Energetic Ceilings of Astrophysical Gravitational-Wave Backgrounds

TL;DR

This paper establishes a universal energy limit for astrophysical gravitational-wave backgrounds, applies it to various sources, and finds current observations are consistent with black hole populations near this ceiling.

Contribution

It introduces a population-agnostic scaling law that sets an absolute energetic ceiling for stochastic gravitational-wave backgrounds across all frequencies.

Findings

The energetic ceiling for supermassive black hole binaries is approximately 1.6 x 10^{-15} at 1 yr^{-1}.

Current GWB observations are consistent with being powered by ultramassive black holes.

The total astrophysical background cannot exceed a density parameter of about 10^{-7}.

Abstract

Every astrophysical stochastic gravitational wave (GWB) is limited by the amount of rest mass available to be converted into gravitational radiation.
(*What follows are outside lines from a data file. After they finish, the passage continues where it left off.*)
/-- R147: an input `power` gives the power-cycled state and nothing else. -/
theorem step_power {s t : State} {rest : List Input} (hi : s.inputs = .power :: rest) (h : step s = .next t) :
    t = ({ s with inputs := rest } : State).powerCycle := by
  rcases step_cases s with ⟨f, _, e⟩ | ⟨_, hn, _⟩ | ⟨i, rest', _, hi', e⟩
  · rw [e] at h; cases h
  · rw [hi] at hn; cases hn
  · rw [hi] at hi'; cases hi'
    rw [e] at h; cases h; rfl

/-- Settles O49: a step is a chain of effects, each of which only grows the logs, or it is the loss of power. -/
theorem logsOnlyGrow : Obligations.LogsOnlyGrow := by
  intro s t h
  rcases step_effect h with he | ⟨rest, hi, rfl⟩
  · obtain ⟨hc, hl, ⟨x, hx⟩, ⟨y, hy⟩, hn⟩ := he.grows
    exact ⟨hc, hl, fun _ => ⟨⟨x, hx.symm⟩, ⟨y, hy.symm⟩, hn⟩, fun _ hi => step_power hi h⟩
  · exact ⟨rfl, rfl, fun hp => absurd hi (hp rest), fun _ hi => step_power hi h⟩

end Sys2Proof.Machine
end

section
/-! # What a meaning leaves alone

Beside the block proper a state holds what the run fixes (the configuration, the level), the time, who moves next, the
fault mark and the requests MAIN has outstanding. A meaning writes none of them, except that a port request which has
no step now goes back to the front of MAIN's requests. -/

namespace Sys2Proof.Machine

/-- Everything that no command, port operation or receive event writes; only `State.wait` changes it. -/
def State.ambient (s : State) : Config × ModelLevel × Nat × List Input × Option ModelFault × List Instr :=
  (s.cfg, s.level, s.now, s.inputs, s.mfault, s.held)

/-- Any next state has the ambient elements of `s`. -/
def Keeps (s : State) : Result → Prop
  | .next t => t.ambient = s.ambient
  | .fault _ => True
  | .refused _ => True

variable {s u : State}

theorem ambient_held (h : u.ambient = s.ambient) : u.held = s.held := by
  simp only [State.ambient, Prod.mk.injEq] at h
  exact h.2.2.2.2.2

/-! ## The bus -/

@[simp] theorem runTxn_ambient (x : Txn) (s : State) : (runTxn x s).ambient = s.ambient := by
  rw [runTxn_frame]; rfl

@[simp] theorem beginTxn_ambient (x : Txn) (s : State) : (beginTxn x s).ambient = s.ambient := by
  rw [beginTxn_eq]; rfl

@[simp] theorem performAll_ambient (x : Txn) (as : List BusAction) (s : State) :
    (performAll x as s).ambient = s.ambient := by
  rw [performAll_frame]; rfl

@[simp] theorem endTxn_ambient (x : Txn) (s : State) : (endTxn x s).ambient = s.ambient := by
  simp only [endTxn]
  split <;> exact performAll_ambient x (endActions x) s

@[simp] theorem advanceTxn_ambient (x : Txn) (p : Phase) (t0 : Nat) (s : State) :
    (advanceTxn x p t0 s).ambient = s.ambient := by
  rcases advanceTxn_cases x p t0 s with ⟨_, e⟩ | ⟨_, _, e⟩ | ⟨ph, _, _, _, e⟩ <;> rw [e]
  · exact endTxn_ambient x s
  · exact performAll_ambient x ph.actions s
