-- ==== Sys2Proof/Machine/Core.lean ====
section
/-!
DEFINITION. The machine behind Host/Core.lean.
-/
def Sys2Proof.core : Host.Core := { State := Sys2Proof.Machine.State, Fault := Sys2Proof.Machine.Fault, Refusal := Sys2Proof.Machine.Refusal, step := Sys2Proof.Machine.step, reset := Sys2Proof.Machine.State.reset }
end

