-- ==== Sys2Proof/Certificates/Slice0/Obligations.lean ====
section
/-!
DEFINITION. The statements about the model, one `def Obligations.<Name> : Prop` each, and the transcriptions of the spec's formulas they are stated in.
-/
namespace Sys2Proof.Claims
open Sys2Proof.Machine Sys2Proof.Safety

/-- R108 for N = 3, lane by lane. -/
def advanced3 (z0 m : Lane) (t : Vector Lane 3) : Vector Lane 3 :=
  #v[aesRound t[2] t[0] ^^^ m, aesRound t[0] z0, t[1]]

/-- R108 for N = 4, lane by lane. -/
def advanced4 (z0 m : Lane) (t : Vector Lane 4) : Vector Lane 4 :=
  #v[aesRound t[3] t[0] ^^^ m, aesRound t[0] z0, t[1], t[2]]

/-- R108 for N = 6, lane by lane. -/
def advanced6 (z0 m : Lane) (t : Vector Lane 6) : Vector Lane 6 :=
  #v[aesRound t[5] t[0] ^^^ m, aesRound t[0] z0, t[1], t[2], t[3], t[4]]

/-- R110, lane by lane. -/
def updated (p : Params) (m0 m1 m2 : Lane) (l : Lanes) : Lanes :=
  ⟨advanced3 p.z0 m0 l.t3, advanced4 p.z0 m1 l.t4, advanced6 p.z0 m2 l.t6⟩

/-- R160: `c_lo`, from the lanes `l`. -/
def ksLo (l : Lanes) : Lane := l.t3[0] ^^^ l.t3[2] ^^^ l.t4[1] ^^^ (l.t6[3] &&& l.t4[3])

/-- R160: `c_hi`, from the lanes `l`. -/
def ksHi (l : Lanes) : Lane := l.t6[0] ^^^ l.t4[2] ^^^ l.t3[1] ^^^ (l.t6[5] &&& l.t3[2])

/-- The lanes as one list: T3, T4, T6, lane 0 first. -/
def allLanes (l : Lanes) : List Lane := l.t3.toList ++ l.t4.toList ++ l.t6.toList

/-- R103: multiplication in GF(2^8) modulo x^8 + x^4 + x^3 + x + 1, by shifting and adding. -/
def gfMul (x y : Byte) : Byte :=
  (List.range 8).foldl (fun acc i => if y.getLsbD i then acc ^^^ Nat.iterate mul2 i x else acc) 0#8

/-- R103: the affine map `A`. -/
def affine (b : Byte) : Byte :=
  b ^^^ b.rotateLeft 1 ^^^ b.rotateLeft 2 ^^^ b.rotateLeft 3 ^^^ b.rotateLeft 4 ^^^ 0x63#8

/-- R11: the state after `respond(OK, data)`. -/
def answered (data : Block) (s : State) : State :=
  { s with rspPending := true, rspStatus := 0x0#4, rspData := data }

/-- R204: the state after the error response with code `code`. -/
def refusedWith (code : BitVec 4) (s : State) : State :=
  { s with rspPending := true, rspStatus := code, rspData := 0#256 }

/-- R203: the phase a command leaves, or none where the table says SEQ_ERROR; the reserved opcodes are not in the table. -/
def sessionTable : Instr → Phase → Option Phase
  | .status _, ph => some ph
  | .loadKeyIv _ _, _ => some .idle
  | .init _, _ => some .ad
  | .absorbAd _, .ad => some .ad
  | .encrypt _, .ad => some .enc
  | .encrypt _, .enc => some .enc
  | .decrypt _, .ad => some .dec
  | .decrypt _, .dec => some .dec
  | .finalize _, .ad => some .done
  | .finalize _, .enc => some .done
  | .finalize _, .dec => some .done
  | _, _ => none

/-- R78, R201, R202, R203, R205: the status code of a command's response. -/
def codeOf (i : Instr) (s : State) : BitVec 4 :=
  if 0x7 ≤ i.opcode.toNat then 0x1#4
  else if 0x2 ≤ i.opcode.toNat ∧ i.opcode.toNat ≤ 0x6 ∧ s.keyValid = false then 0x2#4
  else if sessionTable i s.phase = none then 0x3#4
  else 0x0#4

/-- No reset is sampled at the next `k` edges. -/
def NoReset (k : Nat) (s : State) : Prop := ∀ p ∈ s.inputs.take k, p.rst = false

/-- The responses of commands that answer OK with the given data. -/
def okAll (bs : List Block) : List Response := bs.map fun b => (0x0#4, b)

end Sys2Proof.Claims

open Sys2Proof Sys2Proof.Machine Sys2Proof.Safety Sys2Proof.Claims

/-! ### Encoding (30_encoding.md) -/

/-- R70 to R73: every value of `OP` selects its row, whatever `DATA` holds, with the operand fields of R71. -/
def Obligations.EveryOpcodeDecodesToItsRow : Prop :=
  ∀ data : Block,
    decode (0x0#4 ++ data) = .status data ∧
    decode (0x1#4 ++ data) = .loadKeyIv (data.extractLsb' 0 128) (data.extractLsb' 128 128) ∧
    decode (0x2#4 ++ data) = .init data ∧
    decode (0x3#4 ++ data) = .absorbAd data ∧
    decode (0x4#4 ++ data) = .encrypt data ∧
    decode (0x5#4 ++ data) = .decrypt data ∧
    decode (0x6#4 ++ data) = .finalize data ∧
    decode (0x7#4 ++ data) = .reserved7 data ∧
    decode (0x8#4 ++ data) = .reserved8 data ∧
    decode (0x9#4 ++ data) = .reserved9 data ∧
    decode (0xA#4 ++ data) = .reservedA data ∧
    decode (0xB#4 ++ data) = .reservedB data ∧
    decode (0xC#4 ++ data) = .reservedC data ∧
    decode (0xD#4 ++ data) = .reservedD data ∧
    decode (0xE#4 ++ data) = .reservedE data ∧
    decode (0xF#4 ++ data) = .reservedF data

/-- R70 to R72 on transactions written out digit by digit: `OP` is the first of the 65 hex digits, then `DATA`, most significant digit first. The LOAD_KEYIV word is that of
`LOAD_KEYIV 00..0f f0..ff` (program P3 step 1), the ENCRYPT word that of `ENCRYPT M0` (P3 step 4). -/
def Obligations.WrittenWordsDecode : Prop :=
  decode 0x00000000000000000000000000000000000000000000000000000000000000000#260 = .status 0#256 ∧
  decode 0x1fffefdfcfbfaf9f8f7f6f5f4f3f2f1f00f0e0d0c0b0a09080706050403020100#260 =
    .loadKeyIv 0x0f0e0d0c0b0a09080706050403020100#128 0xfffefdfcfbfaf9f8f7f6f5f4f3f2f1f0#128 ∧
  decode 0x43f3e3d3c3b3a393837363534333231302f2e2d2c2b2a29282726252423222120#260 =
    .encrypt 0x3f3e3d3c3b3a393837363534333231302f2e2d2c2b2a29282726252423222120#256 ∧
  decode 0x60000000000000000000000000000000000000000000000000000000000000000#260 = .finalize 0#256 ∧
  decode 0xf0000000000000000000000000000000000000000000000000000000000000001#260 = .reservedF 1#256

/-- R70 to R74: decoding the encoding of any command gives it back, with every operand at every value. -/
def Obligations.DecodeOfEncode : Prop := ∀ i : Instr, decode (encode i) = i

/-- R74: every transaction is the encoding of the command it decodes to: no bit of a transaction is dropped. -/
def Obligations.EncodeOfDecode : Prop := ∀ t : Transaction, encode (decode t) = t

/-- R9, R53: a lane read back from its 32 hex digits. -/
def Obligations.LaneTextReadsBack : Prop := ∀ x : Lane, readLane (laneText x) = some x

/-- R79: the line the assembler writes for any command, mnemonic line or `.raw`, assembles to that command's transaction. -/
def Obligations.SourceLineAssembles : Prop := ∀ i : Instr, assembleLine (sourceLine i) = some (encode i)

/-! ### Datapath (40_datapath.md) -/

/-- R103: the SBOX table is the affine map of the inverse in GF(2^8), `inv(0)` = 0. -/
def Obligations.SboxIsAffineOfInverse : Prop :=
  ∀ x : Byte, ∃ y : Byte, (x = 0#8 ∧ y = 0#8 ∨ x ≠ 0#8 ∧ gfMul x y = 0x01#8) ∧ sbox x = affine y

/-- R102, R104, R105, R106: every byte of the round, from the substituted bytes of the shifted rows of its column. -/
def Obligations.RoundByBytes : Prop :=
  ∀ (a k : Lane) (c : Nat), c < 4 →
    let b := fun r => sbox (laneByte a (r + 4 * ((c + r) % 4)))
    laneByte (aesRound a k) (4 * c) = mul2 (b 0) ^^^ mul3 (b 1) ^^^ b 2 ^^^ b 3 ^^^ laneByte k (4 * c) ∧
    laneByte (aesRound a k) (4 * c + 1) = b 0 ^^^ mul2 (b 1) ^^^ mul3 (b 2) ^^^ b 3 ^^^ laneByte k (4 * c + 1) ∧
    laneByte (aesRound a k) (4 * c + 2) = b 0 ^^^ b 1 ^^^ mul2 (b 2) ^^^ mul3 (b 3) ^^^ laneByte k (4 * c + 2) ∧
    laneByte (aesRound a k) (4 * c + 3) = mul3 (b 0) ^^^ b 1 ^^^ b 2 ^^^ mul2 (b 3) ^^^ laneByte k (4 * c + 3)

/-- R108, R110: the three advances of an update, lane by lane. -/
def Obligations.UpdateLaneByLane : Prop :=
  ∀ (p : Params) (m0 m1 m2 : Lane) (l : Lanes), update p m0 m1 m2 l = updated p m0 m1 m2 l

/-- R109: `advance(T, m)` is `advance(T, 0)` with `m` XORed into lane 0 and no other lane changed, at every capacity. -/
def Obligations.AdvanceInjectsOnlyAtHead : Prop :=
  ∀ (n : Nat) (z0 m : Lane) (t : Vector Lane (n + 2)),
    advance z0 t m = (advance z0 t 0#128).set 0 ((advance z0 t 0#128)[0] ^^^ m)
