-- ==== Sys2Proof/Laws/Ops.lean ====
section
/-!
SUPPORT. What the shared operations can do, said once: `perform` (R78), `exec` as `perform` of one body per command, and the step function.
-/
namespace Sys2Proof.Laws
open Sys2Proof.Machine

/-- Every command is answered: `perform` always gives a next state (R200). -/
theorem perform_answers (op : Opcode) (body : State → State) (s : State) :
    ∃ t, perform op body s = .next t := by
  unfold perform
  split
  · exact ⟨_, rfl⟩
  · split
    · exact ⟨_, rfl⟩
    · split <;> exact ⟨_, rfl⟩

/-- R78: the four ways a command can end, in the order of the checks. -/
theorem perform_cases {op : Opcode} {body : State → State} {s t : State} (h : perform op body s = .next t) :
    (isReserved op = true ∧ t = raise .illegalCmd s) ∨
    (isReserved op = false ∧ needsKey op = true ∧ s.keyValid = false ∧ t = raise .noKey s) ∨
    (isReserved op = false ∧ (needsKey op = false ∨ s.keyValid = true) ∧ legal s.phase op = false ∧
      t = raise .seqError s) ∨
    (isReserved op = false ∧ (needsKey op = false ∨ s.keyValid = true) ∧ legal s.phase op = true ∧ t = body s) := by
  unfold perform at h
  cases hr : isReserved op <;> cases hk : needsKey op <;> cases hv : s.keyValid <;> cases hl : legal s.phase op <;>
    simp_all

/-- The rule of a command once the checks of R78 have passed (files 41 to 44); a reserved opcode has none. -/
def bodyOf : Instr → State → State
  | .status _ => fun s => respond .ok (statusWord s) s
  | .loadKeyIv key iv => fun s => respond .ok 0#256 (clearCounts (setPhase .idle (setKeyIv key iv s)))
  | .init _ => fun s =>
      respond .ok 0#256 (setPhase .ad (clearCounts (setLanes (initLanes s.params s.key s.iv) s)))
  | .absorbAd d => fun s => respond .ok 0#256 (countAd (setLanes (absorbBlock s.params d s.lanes) s))
  | .encrypt m => fun s =>
      respond .ok (cipherBlock (absorbBlock s.params m s.lanes))
        (setPhase .enc (countMsg (setLanes (absorbBlock s.params m s.lanes) s)))
  | .decrypt c => fun s =>
      respond .ok (decryptLanes s.params c s.lanes).2
        (setPhase .dec (countMsg (setLanes (decryptLanes s.params c s.lanes).1 s)))
  | .finalize _ => fun s =>
      respond .ok (zext256 (tagOf (finalLanes s.params s.adCount s.msgCount s.lanes)))
        (setPhase .done (setLanes (finalLanes s.params s.adCount s.msgCount s.lanes) s))
  | .reserved7 _ => id
  | .reserved8 _ => id
  | .reserved9 _ => id
  | .reservedA _ => id
  | .reservedB _ => id
  | .reservedC _ => id
  | .reservedD _ => id
  | .reservedE _ => id
  | .reservedF _ => id

/-- R78: performing a command is performing its rule under its opcode. -/
theorem exec_eq_perform (i : Instr) (s : State) : exec i s = perform i.opcode (bodyOf i) s := by
  cases i <;> rfl

/-- What one rising edge can do: reset, leave or take a response, perform the command in flight, let it wait, or stand ready. -/
theorem step_cases {s t : State} (h : step s = .next t) :
    ((sampledPins s).rst = true ∧ t = resetEdge s) ∨
    ((sampledPins s).rst = false ∧ s.rspPending = true ∧ t = responseEdge s) ∨
    (∃ f, (sampledPins s).rst = false ∧ s.rspPending = false ∧ s.inFlight = some f ∧ f.wait = 0 ∧
      exec (decode f.command) (performEdge s) = .next t) ∨
    (∃ f, (sampledPins s).rst = false ∧ s.rspPending = false ∧ s.inFlight = some f ∧ f.wait ≠ 0 ∧ t = waitEdge f s) ∨
    ((sampledPins s).rst = false ∧ s.rspPending = false ∧ s.inFlight = none ∧ t = commandEdge s) := by
  unfold step at h
  cases hr : (sampledPins s).rst <;> cases hp : s.rspPending <;> cases hf : s.inFlight <;> simp_all
  next f => by_cases hw : f.wait = 0 <;> simp_all

/-- R51, R232: what an edge does when the engine holds neither a response nor a command. -/
theorem commandEdge_cases (s : State) :
    (cmdReady s = true ∧ (sampledPins s).cmdValid = true ∧ commandEdge s = acceptEdge s) ∨
    (cmdReady s = true ∧ (sampledPins s).cmdValid = false ∧ commandEdge s = popEdge s) ∨
    (cmdReady s = false ∧ commandEdge s = { popEdge s with readyWait := s.readyWait - 1 }) := by
  unfold commandEdge
  cases hc : cmdReady s <;> cases hv : (sampledPins s).cmdValid <;> simp

end Sys2Proof.Laws
end

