/-- R70: a transaction is made of its two fields. -/
@[simp] theorem transaction_opField_dataField (t : Transaction) : transaction (opField t) (dataField t) = t :=
  BitVec.extractLsb'_append_extractLsb' (w := 4) (len := 256)

/-! ### The decoder and the encoder (R70 to R74) -/

/-- R72: the decoder reads the two fields and nothing else. -/
theorem decode_transaction (op : Opcode) (data : Block) : decode (transaction op data) = decodeCommand op data := by
  rw [decode, OpcodeField.opField_transaction, dataField_transaction]

/-- R71, R72: the row a command's own opcode selects is the command; only LOAD_KEYIV splits its `DATA`. -/
theorem decodeCommand_opcode_data (i : Instr) : decodeCommand i.opcode i.data = i := by
  cases i with
  | loadKeyIv key iv => exact congrArg₂ Instr.loadKeyIv (lowLane_combine key iv) (highLane_combine key iv)
  | _ => rfl

/-- Settles O3: the fields of a command's transaction are its opcode and its `DATA`, and these select the command. -/
theorem decodeOfEncode : Obligations.DecodeOfEncode := by
  intro i
  rw [encode, decode_transaction, decodeCommand_opcode_data]

/-- R74: the 16 rows of the decoder; the encoder writes the opcode and the `DATA` of each back. -/
theorem encode_decodeCommand (op : Opcode) (data : Block) : encode (decodeCommand op data) = transaction op data := by
  obtain ⟨⟨n, hn⟩⟩ := op
  interval_cases n
  · rfl
  · exact congrArg (transaction 0x1#4) (combine_lowLane_highLane data)
  all_goals rfl

/-- Settles O4: the transaction is made of the fields the decoder read. -/
theorem encodeOfDecode : Obligations.EncodeOfDecode := by
  intro t
  rw [decode, encode_decodeCommand, transaction_opField_dataField]

/-- Settles O1: `decodeCommand` at each of the 16 values of `OP`. -/
theorem everyOpcodeDecodesToItsRow : Obligations.EveryOpcodeDecodesToItsRow := by
  intro data
  have row (op : Opcode) : decode (op ++ data) = decodeCommand op data := decode_transaction op data
  exact ⟨row 0x0#4, row 0x1#4, row 0x2#4, row 0x3#4, row 0x4#4, row 0x5#4, row 0x6#4, row 0x7#4,
    row 0x8#4, row 0x9#4, row 0xA#4, row 0xB#4, row 0xC#4, row 0xD#4, row 0xE#4, row 0xF#4⟩

/-- R72: the command decoded from `OP || DATA` has opcode `OP`. -/
theorem opcode_decodeCommand (op : Opcode) (data : Block) : (decodeCommand op data).opcode = op :=
  calc (decodeCommand op data).opcode = opField (encode (decodeCommand op data)) :=
        (OpcodeField.opField_transaction _ _).symm
    _ = opField (transaction op data) := congrArg opField (encode_decodeCommand op data)
    _ = op := OpcodeField.opField_transaction op data

/-! ### Commands whose `DATA` is ignored (R71, R73, R201) -/

/-- R201: a reserved opcode is refused before its rule is looked at. -/
theorem exec_of_isReserved {i : Instr} (s : State) (h : isReserved i.opcode = true) :
    exec i s = .next (raise .illegalCmd s) := by
  rw [exec_eq_perform, perform, if_pos h]

/-- R73: from 0x6 up there is FINALIZE, and the reserved opcodes. -/
theorem ignoredData_rows : ∀ op : Opcode, op = 0x0#4 ∨ op = 0x2#4 ∨ 0x6 ≤ op.toNat →
    op = 0x0#4 ∨ op = 0x2#4 ∨ op = 0x6#4 ∨ isReserved op = true := by decide
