/-- What an engine's checkers find (R282, R284): 1 residue or parity, 2 tile, 4 line buffer with the words struck, 5 cluster. -/
structure EngineCheck where
  cause : Nat
  upsets : List WordUpset := []
  deriving DecidableEq, Repr

/-- What a bridge reports of a FIRE (R347, R354): a number, and SRC, the port whose FIRE it means. -/
structure Reported where
  value : Nat
  src : Fin 2
  deriving DecidableEq, Repr

/-- ECHO_REPLY (R356, R360): SEQ, and the time of flight in ps. -/
structure EchoReply where
  seq : BitVec 8
  flight : Nat
  deriving DecidableEq, Repr

/-- A lane in block lock, with the adaptation that training found (R345, R359). -/
structure LockedLane where
  head : Fin 64
  adapt : List Byte
  deriving DecidableEq, Repr

/-- The eye that a lane's monitor finds (R368). -/
structure Eye where
  width : Nat
  height : Nat
  deriving DecidableEq, Repr

/-- The header of a camera's short packet (R402): its channel, and whether one bit of it was corrected. -/
structure ShortPacket where
  vc : Fin 16
  eccFixed : Bool
  deriving DecidableEq, Repr

/-- What a poll of a rail finds (R504): STATUS_WORD, its power-good input, and the voltage in mV. -/
structure RailPoll where
  status : BitVec 16
  good : Bool
  mv : Nat
  deriving DecidableEq, Repr

/-- A read of stored data that a supervisor core makes (R210): requester 1 instruction fetch or 2 data, memory code 0 or 4, byte address. -/
structure MemRead where
  requester : Nat
  memory : Nat
  address : Nat
  deriving DecidableEq, Repr

/-- What stops a core pair (R552): a trap, or else a lockstep difference; the uncorrectable read that trapped, if it was one (R210). -/
structure CoreError where
  trap : Bool
  ue : Option MemRead := none
  deriving DecidableEq, Repr

/-- A 66-bit block as received (R343): its sync header, none for one that is no header, and its payload. -/
structure RxBlock where
  sync : Option Bool
  payload : BitVec 64
  deriving DecidableEq, Repr

/-- Argument data of Cmd.IntegInject (R222, R226). -/
structure InjectArgs where
  memory : Nat
  address : Nat
  data : List Byte
  dataMask : List Byte
  checkMask : BitVec 32
  fold : Option Nat
  mode : Nat
  deriving DecidableEq, Repr

/-- A temperature, voltage or other physical fact that a step senses is an operand of the step. What a read of stored
bits finds physically wrong (R195 to R202): the bytes upset since the last write, as XOR masks. -/
structure Upset where
  /-- Byte positions 0..63 in the unit and XOR masks. -/
  data : List (Nat × Byte)
  /-- XOR masks over the check symbols of the unit's two bursts. -/
  check0 : BitVec 32
  check1 : BitVec 32
  deriving DecidableEq, Repr

/-- How far the device can correct what a unit read finds (R196), as its check symbols show it. -/
inductive ReadClass where
  | clean
  | corrected (symbol : Nat)
  | uncorrectable
  | poisoned
  deriving DecidableEq, Repr

/-- A PTP message as received (R440): the header fields that the device uses. Its event messages say how long ago, in ps, they crossed the
port's balls (R443). -/
structure PtpMsg where
  port : Fin 3
  domain : Nat
  seqId : Nat
  sourceClock : BitVec 64
  sourcePort : Nat
  /-- correctionField, ns × 2^16. -/
  correction : Int
  twoStep : Bool
  /-- originTimestamp, preciseOriginTimestamp or receiveTimestamp, ns. -/
  origin : Int
  /-- requestingPortIdentity of a Delay_Resp: clock and port. -/
  reqClock : BitVec 64
  reqPort : Nat
  deriving DecidableEq, Repr

/-- The grandmaster data set of an Announce (R440). -/
structure Dataset where
  priority1 : Nat
  clockClass : Nat
  accuracy : Nat
  variance : Nat
  priority2 : Nat
  identity : BitVec 64
  steps : Nat
  deriving DecidableEq, Repr
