-- ==== Sys2Proof/Machine/State.lean ====
section
/-! DEFINITION. The whole state of the device as plain data, chapter by chapter: every register, ring, queue, table,
counter, timer and pin that the spec gives it. Held times are elapsed device time in ps (`Timing.now`); what the device
publishes adds `Timing.epoch` (assumption log 2). Positions are in 2^-32 line (R92). -/

namespace Sys2Proof.Machine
Here we derive a population-agnostic scaling law that places an absolute energetic ceiling on stochastic backgrounds across the entire GW frequency spectrum, from nanoHertz to kilohertz. We apply this framework to bound the backgrounds from supermassive black hole binaries, intermediate-mass black hole captures by supermassive black holes in AGN disks, extreme mass-ratio inspirals, binary neutron stars, Population III remnants, and stellar-mass binary black holes. We find that the energetic ceiling for supermassive black hole binaries is $A \leq 1.6^{+0.3}_{-0.3} \times 10^{-15}$ at a reference frequency of $1\,{\rm yr}^{-1}$. This astrophysical GWB ceiling is within $1\sigma$ with the GWB amplitude reported by NANOGrav, EPTA, and PPTA, implying that the current observed signal is consistent with being powered by a population of ultramassive black holes ($M_\bullet \gtrsim 10^{10}\,M_\odot$). Finally, we demonstrate that the total astrophysical background from all channels combined cannot exceed $\Omega_{\rm gw} \sim 10^{-7}$.